**TASK DIRECTIONS:**
Match on the string "onEng" in the entries below and return every matching line.

%%

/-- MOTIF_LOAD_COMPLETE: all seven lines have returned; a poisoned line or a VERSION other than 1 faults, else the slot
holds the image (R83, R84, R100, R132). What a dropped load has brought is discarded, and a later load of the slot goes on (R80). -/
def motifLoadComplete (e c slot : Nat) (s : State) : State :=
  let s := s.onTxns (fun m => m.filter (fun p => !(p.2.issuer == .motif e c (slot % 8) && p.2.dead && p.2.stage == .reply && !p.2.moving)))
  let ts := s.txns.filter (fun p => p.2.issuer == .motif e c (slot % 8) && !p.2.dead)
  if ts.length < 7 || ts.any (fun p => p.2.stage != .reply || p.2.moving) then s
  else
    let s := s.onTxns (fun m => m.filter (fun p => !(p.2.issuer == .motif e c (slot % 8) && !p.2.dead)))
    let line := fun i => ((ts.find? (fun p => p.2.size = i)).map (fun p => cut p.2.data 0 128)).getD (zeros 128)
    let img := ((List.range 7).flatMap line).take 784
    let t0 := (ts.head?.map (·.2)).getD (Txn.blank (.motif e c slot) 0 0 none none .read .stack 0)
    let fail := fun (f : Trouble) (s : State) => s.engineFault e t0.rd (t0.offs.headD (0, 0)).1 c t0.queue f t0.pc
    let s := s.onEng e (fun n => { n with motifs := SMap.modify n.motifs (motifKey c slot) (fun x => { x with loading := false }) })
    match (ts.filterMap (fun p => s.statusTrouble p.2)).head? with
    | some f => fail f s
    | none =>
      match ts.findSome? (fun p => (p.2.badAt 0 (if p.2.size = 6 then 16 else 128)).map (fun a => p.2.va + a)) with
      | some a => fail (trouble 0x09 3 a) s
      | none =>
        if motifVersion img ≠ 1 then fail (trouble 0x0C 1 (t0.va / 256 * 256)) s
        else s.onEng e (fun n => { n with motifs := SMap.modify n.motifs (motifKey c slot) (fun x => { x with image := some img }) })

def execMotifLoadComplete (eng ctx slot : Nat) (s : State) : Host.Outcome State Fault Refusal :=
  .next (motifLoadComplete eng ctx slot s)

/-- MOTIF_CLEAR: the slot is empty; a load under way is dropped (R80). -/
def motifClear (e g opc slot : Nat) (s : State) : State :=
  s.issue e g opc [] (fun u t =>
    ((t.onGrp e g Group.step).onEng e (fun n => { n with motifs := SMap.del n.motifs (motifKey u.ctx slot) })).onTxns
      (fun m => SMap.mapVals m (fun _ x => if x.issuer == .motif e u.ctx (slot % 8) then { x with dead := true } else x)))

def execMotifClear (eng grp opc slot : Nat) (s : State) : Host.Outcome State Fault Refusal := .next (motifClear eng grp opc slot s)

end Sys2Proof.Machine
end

%%
%%

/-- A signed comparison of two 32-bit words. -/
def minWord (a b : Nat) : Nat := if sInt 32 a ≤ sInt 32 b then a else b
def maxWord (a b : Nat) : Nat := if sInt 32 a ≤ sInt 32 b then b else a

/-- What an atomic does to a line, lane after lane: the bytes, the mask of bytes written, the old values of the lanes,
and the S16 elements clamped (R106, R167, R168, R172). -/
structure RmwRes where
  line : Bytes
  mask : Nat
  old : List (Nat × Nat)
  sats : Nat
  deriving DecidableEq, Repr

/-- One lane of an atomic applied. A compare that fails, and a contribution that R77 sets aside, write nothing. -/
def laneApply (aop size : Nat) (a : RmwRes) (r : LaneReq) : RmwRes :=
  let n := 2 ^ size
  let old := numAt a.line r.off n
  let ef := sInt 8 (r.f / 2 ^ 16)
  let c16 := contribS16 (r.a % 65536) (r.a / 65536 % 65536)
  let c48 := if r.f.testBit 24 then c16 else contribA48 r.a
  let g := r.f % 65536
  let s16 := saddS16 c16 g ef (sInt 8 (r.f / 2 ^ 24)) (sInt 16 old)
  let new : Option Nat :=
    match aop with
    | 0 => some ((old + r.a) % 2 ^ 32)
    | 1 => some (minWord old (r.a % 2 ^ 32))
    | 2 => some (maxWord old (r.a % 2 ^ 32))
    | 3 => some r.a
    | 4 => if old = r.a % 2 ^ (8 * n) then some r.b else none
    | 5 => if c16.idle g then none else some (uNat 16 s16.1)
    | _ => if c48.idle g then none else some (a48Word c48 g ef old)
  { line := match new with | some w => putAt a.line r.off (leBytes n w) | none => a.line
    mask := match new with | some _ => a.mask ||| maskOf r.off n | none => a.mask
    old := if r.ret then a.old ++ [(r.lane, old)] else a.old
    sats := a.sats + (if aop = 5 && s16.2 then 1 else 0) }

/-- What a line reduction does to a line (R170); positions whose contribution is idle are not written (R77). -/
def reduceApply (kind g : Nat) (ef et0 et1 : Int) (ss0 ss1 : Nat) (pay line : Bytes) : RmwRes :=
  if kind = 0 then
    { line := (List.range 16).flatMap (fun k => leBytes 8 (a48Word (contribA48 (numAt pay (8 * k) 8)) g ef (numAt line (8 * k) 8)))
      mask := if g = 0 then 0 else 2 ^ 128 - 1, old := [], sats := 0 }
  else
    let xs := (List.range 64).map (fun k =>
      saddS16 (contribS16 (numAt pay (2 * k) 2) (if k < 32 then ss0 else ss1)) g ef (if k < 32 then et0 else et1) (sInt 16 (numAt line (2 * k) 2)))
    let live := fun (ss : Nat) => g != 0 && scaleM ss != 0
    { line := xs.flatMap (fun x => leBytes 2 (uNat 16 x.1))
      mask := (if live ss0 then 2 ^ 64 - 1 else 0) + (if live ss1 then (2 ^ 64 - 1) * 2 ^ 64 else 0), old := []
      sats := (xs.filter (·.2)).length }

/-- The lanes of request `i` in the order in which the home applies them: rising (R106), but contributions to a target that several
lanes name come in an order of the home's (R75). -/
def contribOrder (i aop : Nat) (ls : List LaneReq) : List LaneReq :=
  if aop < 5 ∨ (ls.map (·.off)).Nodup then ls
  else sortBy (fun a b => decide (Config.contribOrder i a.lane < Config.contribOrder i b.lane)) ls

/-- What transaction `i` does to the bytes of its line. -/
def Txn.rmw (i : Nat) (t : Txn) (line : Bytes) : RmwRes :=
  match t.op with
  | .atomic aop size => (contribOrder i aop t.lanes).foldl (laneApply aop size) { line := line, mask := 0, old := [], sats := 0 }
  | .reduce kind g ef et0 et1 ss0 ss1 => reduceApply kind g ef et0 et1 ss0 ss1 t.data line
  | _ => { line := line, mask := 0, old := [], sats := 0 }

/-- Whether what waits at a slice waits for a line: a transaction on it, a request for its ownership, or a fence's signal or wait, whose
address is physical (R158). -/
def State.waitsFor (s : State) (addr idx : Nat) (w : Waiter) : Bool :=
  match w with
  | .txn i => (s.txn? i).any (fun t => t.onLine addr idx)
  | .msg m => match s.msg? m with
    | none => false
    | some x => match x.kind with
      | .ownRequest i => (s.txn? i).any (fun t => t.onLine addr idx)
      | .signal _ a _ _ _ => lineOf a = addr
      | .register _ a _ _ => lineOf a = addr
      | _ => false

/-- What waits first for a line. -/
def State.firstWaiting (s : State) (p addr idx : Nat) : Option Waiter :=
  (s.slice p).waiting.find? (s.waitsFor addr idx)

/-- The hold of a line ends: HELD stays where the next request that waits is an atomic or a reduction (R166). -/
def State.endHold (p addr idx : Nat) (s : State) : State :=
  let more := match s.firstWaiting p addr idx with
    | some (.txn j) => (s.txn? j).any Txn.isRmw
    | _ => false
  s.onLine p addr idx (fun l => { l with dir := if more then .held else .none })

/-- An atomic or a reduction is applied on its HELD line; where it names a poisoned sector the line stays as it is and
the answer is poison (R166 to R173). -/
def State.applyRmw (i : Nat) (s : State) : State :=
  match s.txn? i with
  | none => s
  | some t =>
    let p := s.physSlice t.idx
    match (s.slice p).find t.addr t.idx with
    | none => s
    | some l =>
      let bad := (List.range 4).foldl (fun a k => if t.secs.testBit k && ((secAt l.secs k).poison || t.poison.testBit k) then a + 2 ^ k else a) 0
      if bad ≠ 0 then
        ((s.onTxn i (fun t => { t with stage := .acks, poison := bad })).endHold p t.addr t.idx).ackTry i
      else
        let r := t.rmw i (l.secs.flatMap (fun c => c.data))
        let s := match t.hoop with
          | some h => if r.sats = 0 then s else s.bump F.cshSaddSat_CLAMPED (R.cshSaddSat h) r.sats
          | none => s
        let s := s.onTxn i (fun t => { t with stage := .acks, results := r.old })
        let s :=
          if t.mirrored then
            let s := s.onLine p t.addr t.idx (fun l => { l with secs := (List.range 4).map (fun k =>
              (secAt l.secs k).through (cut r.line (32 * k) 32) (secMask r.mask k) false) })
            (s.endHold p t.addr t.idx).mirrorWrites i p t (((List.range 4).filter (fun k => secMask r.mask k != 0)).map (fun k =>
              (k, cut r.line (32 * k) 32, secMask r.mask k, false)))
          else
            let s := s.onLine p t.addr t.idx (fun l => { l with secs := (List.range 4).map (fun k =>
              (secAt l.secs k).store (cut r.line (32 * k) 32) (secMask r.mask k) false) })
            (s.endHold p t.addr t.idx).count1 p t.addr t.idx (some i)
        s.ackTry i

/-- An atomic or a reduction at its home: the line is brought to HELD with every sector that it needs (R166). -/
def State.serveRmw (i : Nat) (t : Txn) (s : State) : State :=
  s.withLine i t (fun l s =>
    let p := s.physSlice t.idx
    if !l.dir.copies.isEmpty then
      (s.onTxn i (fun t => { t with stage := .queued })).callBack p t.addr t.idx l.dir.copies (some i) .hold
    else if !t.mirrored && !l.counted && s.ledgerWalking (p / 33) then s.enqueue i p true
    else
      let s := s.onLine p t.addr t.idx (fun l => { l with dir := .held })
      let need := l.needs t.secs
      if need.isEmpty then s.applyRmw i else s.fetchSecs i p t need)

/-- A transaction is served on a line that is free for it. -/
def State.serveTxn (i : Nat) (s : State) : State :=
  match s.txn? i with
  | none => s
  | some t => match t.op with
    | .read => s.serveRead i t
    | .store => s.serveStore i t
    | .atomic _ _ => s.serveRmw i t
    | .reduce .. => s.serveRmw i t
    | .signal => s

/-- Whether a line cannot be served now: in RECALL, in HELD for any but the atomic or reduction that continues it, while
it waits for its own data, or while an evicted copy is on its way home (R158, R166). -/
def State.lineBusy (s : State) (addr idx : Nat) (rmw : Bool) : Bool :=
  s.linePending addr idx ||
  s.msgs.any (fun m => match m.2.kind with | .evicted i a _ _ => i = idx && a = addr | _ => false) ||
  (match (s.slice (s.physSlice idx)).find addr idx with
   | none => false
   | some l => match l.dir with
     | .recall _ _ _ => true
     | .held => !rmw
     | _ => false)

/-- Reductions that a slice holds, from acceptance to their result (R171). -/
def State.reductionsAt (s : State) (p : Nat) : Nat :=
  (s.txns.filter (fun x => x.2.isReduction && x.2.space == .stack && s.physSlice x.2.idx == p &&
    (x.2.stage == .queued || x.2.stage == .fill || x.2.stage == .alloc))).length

%%

**EXERCISE SOLUTION:**
    let s := s.onEng e (fun n => { n with motifs := SMap.modify n.motifs (motifKey c slot) (fun x => { x with loading := false }) })
        else s.onEng e (fun n => { n with motifs := SMap.modify n.motifs (motifKey c slot) (fun x => { x with image := some img }) })
    ((t.onGrp e g Group.step).onEng e (fun n => { n with motifs := SMap.del n.motifs (motifKey u.ctx slot) })).onTxns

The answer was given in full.